Having said this, suppose that we have an open set $U\subset X$. Whatever ring $R_U$ we associate to $U$, we want its vanishing sets to be closed sets of $U$. We should also have a restriction map $\DeclareMathOperator{\res}{res}\res_{X,U}\colon R\to R_U$ to tell us how to restrict ''functions'' on $X$ to ''functions'' on $U$. This map should be a ring homomorphism if we have any sense of decency (plus its inverse has to map the ideal of $R_U$ vanishing at $S\subset U$ to the ideal of $R$ vanishing at $S\subset X$). Furthermore, given the above convention, if $f\in R$ does not vanish on any points of $U$, then it should get sent to a unit. Hence, $R_U$ will necessarily admit a homomorphism from the localization $S^{-1}R$ where $S=\{f\in R\colon f(x)\neq0(x)\forall x\in U\}$. Thus, we can define what I call the ''structure presheaf'' $\mathscr F_X$ by $\mathscr F_X(U)=S^{-1}R$ for $S=\{f\in R\colon f(x)\neq0\forall x\in U\}$, and setting $\res_{U,V}$, the restriction map from functions on $U$ to functions on $V$, to be localization of $R_U$ at $S=\{f\in R_U\colon f(x)\neq0\forall x\in V\}$.

A key property of this presheaf is that its stalks are local rings and that they encode vanishing. In particular, since $f$ vanishes at a point $x$ if and only if $f\in\ker x$, then it is not hard to see that the stalk $\mathscr F_{X,x}$ at $x$ is the localization of $R=\mathscr F(X)$ at the prime ideal $\ker x$, and hence that $f$ vanishes at a point $x$ if and only if $x$ is a non-unit in the stalk $\mathscr F_{X,x}$. Consequently, the sheaffification $\mathscr O_X$ of $\mathscr F_X$ is precisely what I call the ''structure sheaf'' of $X$ (remember that $X$ is a multiset of prime ideals, not all prime ideals which is the usual context for the structure sheaf). This sheaf is quite elusive, but has the property that $(X,\mathscr O_X)$ is a locally ringed space (stalks are local rings), and that vanishing sets can be extracted from the stalks $\mathscr O_{X,x}$ by saying that $f\in\mathscr O_X(U)$ vanishes at a point $x$ if $f$ localizes to a non-unit at $\mathscr O_{X,x}$. Hence the study of vanishing sets becomes a special case of the study of locally ringed spaces!
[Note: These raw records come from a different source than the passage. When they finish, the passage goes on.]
/-- R2, R63, with the model's step (log 8, log 11): a step with no reset pending runs the decoded operation on the state
whose input is past its word; a pending reset runs first; with no whole word nothing changes. -/
def Obligations.StepRunsDecodedOperation : Prop :=
  ∀ (s : State),
    (s.resetReq = false → ∀ i rest, decode s.input = .ok (i, rest) → step s = exec i { s with input := rest }) ∧
    (s.resetReq = false → ∀ e, decode s.input = .error e → step s = .next s) ∧
    (s.resetReq = true → step s = exec .reset s)

/-- R175, R63, R224: every step from every state ends with a next state: no input stops the block. That no outcome at all
stops it is the model's inference (DEDUCED, log 24); that a step on an unfinished word answers the same state is its choice
(DESIGN CHOICE, log 8). -/
def Obligations.StepAlwaysAnswersNext : Prop :=
  ∀ s : State, ∃ t, step s = .next t

/-- R38 (a), (c), (d) and R30: every step keeps the invariant of the architectural state. -/
def Obligations.StepKeepsArchitecturalBounds : Prop :=
  ∀ s t : State, s.Inv → step s = .next t → t.Inv

/-- R240, R37: reset leaves an unconfigured, empty, idle instance, which meets the invariant. The values of the elements the
spec leaves unspecified (log 4) are not stated. -/
def Obligations.ResetStateIsEmptyAndIdle : Prop :=
  State.reset.configured = false ∧ State.reset.buf = [] ∧ State.reset.queue = [] ∧
  State.reset.dp.seqState = .idle ∧ State.reset.Inv

/-- R240: the reset event has the effect of reset on any state; the host's side (log 8, 9) and the parameters stay. -/
def Obligations.ResetEventEmptiesInstance : Prop :=
  ∀ s : State, ∃ t, exec .reset s = .next t ∧
    t.configured = false ∧ t.buf = [] ∧ t.queue = [] ∧ t.dp.seqState = .idle ∧ t.resetReq = false ∧
    t.params = s.params ∧ t.input = s.input ∧ t.responses = s.responses ∧ t.result = s.result

/-! ### Whole-machine rules -/

/-- R30, R190: only `INIT` and reset write the control fields; no instruction writes the parameters (R242). -/
def Obligations.OnlyInitAndResetChangeConfiguration : Prop :=
  ∀ (i : Instr) (s t : State), exec i s = .next t →
    t.params = s.params ∧
    ((∀ m L, i ≠ .init m L) → i ≠ .reset →
      t.configured = s.configured ∧ t.memory = s.memory ∧ t.bufferLimit = s.bufferLimit)

/-- R20, R36, R50: an instruction that is neither a host operation, `ADD_FRAME`, `TRIM` nor reset leaves the architectural
state, every byte of memory and the host's interface alone. -/
def Obligations.MicroOperationsLeaveArchitectureAlone : Prop :=
  ∀ (i : Instr) (s t : State), exec i s = .next t → i.format ≠ .hostOp → i ≠ .reset →
    (∀ a b c, i ≠ .addFrame a b c) → (∀ r L, i ≠ .trim r L) →
    SameArch s t ∧ ∀ a, Memory.read t.mem a = Memory.read s.mem a

/-- R50, R55: the memory view reads the buffer byte at each of its indices and nothing elsewhere. The view itself, and that an
address beyond the buffer reads as no value, are the model's choice (DESIGN CHOICE, log 21). -/
def Obligations.MemoryReadIsBufferByte : Prop :=
  ∀ (s : State) (a : Nat), Memory.read s.mem a = s.buf[a]?
end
Affine Schemes -- the most basic locally ringed spaces

Why is the structure sheaf $\mathscr O_X$ elusive (the one from above for $X$ a set with a ring $R$ of ''functions'' on it)? Because $\mathscr O_X(U)$ is not necessarily $\mathscr F_X(U)$, the localization of $R$ at the set of functions that vanish nowhere on $U$. In fact, the top ring $\mathscr O_X(X)$ itself is not necessarily $R=\mathscr F_X(X)$, which means that its actually really hard to compute $\mathscr O_X$. In particular, the path to affine schemes begins with trying to compute $\mathscr O_X$.

One easy explicit description of $\mathscr O_X$ comes from noticing that if we set for any $f\in R$ $X_f=X\setminus V_f$, then the $X_f$ are a basis of open sets for $X$ in the Zariski topology since $X_{fg}\subset X_f\cap X_g$ and $\bigcup_\alpha X_{f_\alpha}=X\setminus V(\sum(f_\alpha))$.

We know that $\mathscr F_X(X_f)=R_f$ where $R_f$ is the localization of $R$ at $R_f=S^{-1}R$ for $S=\{g\in R\colon g(x)\neq0\forall x\in V(f)\}$, or equivalently, at $S=\{f,f^2,\dots\}$. Hence, the structure sheaf $\mathscr O_X$ is fully determined by the $R_f$ according to the rule $\mathscr O_X(U)=\varprojlim_{X_f\subset U}R_f$. This is still really hard to compute unless a certain miracle occurs, which is the following: if $V(f)\subset V(J)$ implies $J\subset\DeclareMathOperator{\rad}{rad} f$, then the $X_f$ satisfy what Eisenbud and Harris call the $\mathscr B$-sheaf axioms, which imply that $\mathscr O_X(X_f)=\mathscr F_X(X_f)=R_f$.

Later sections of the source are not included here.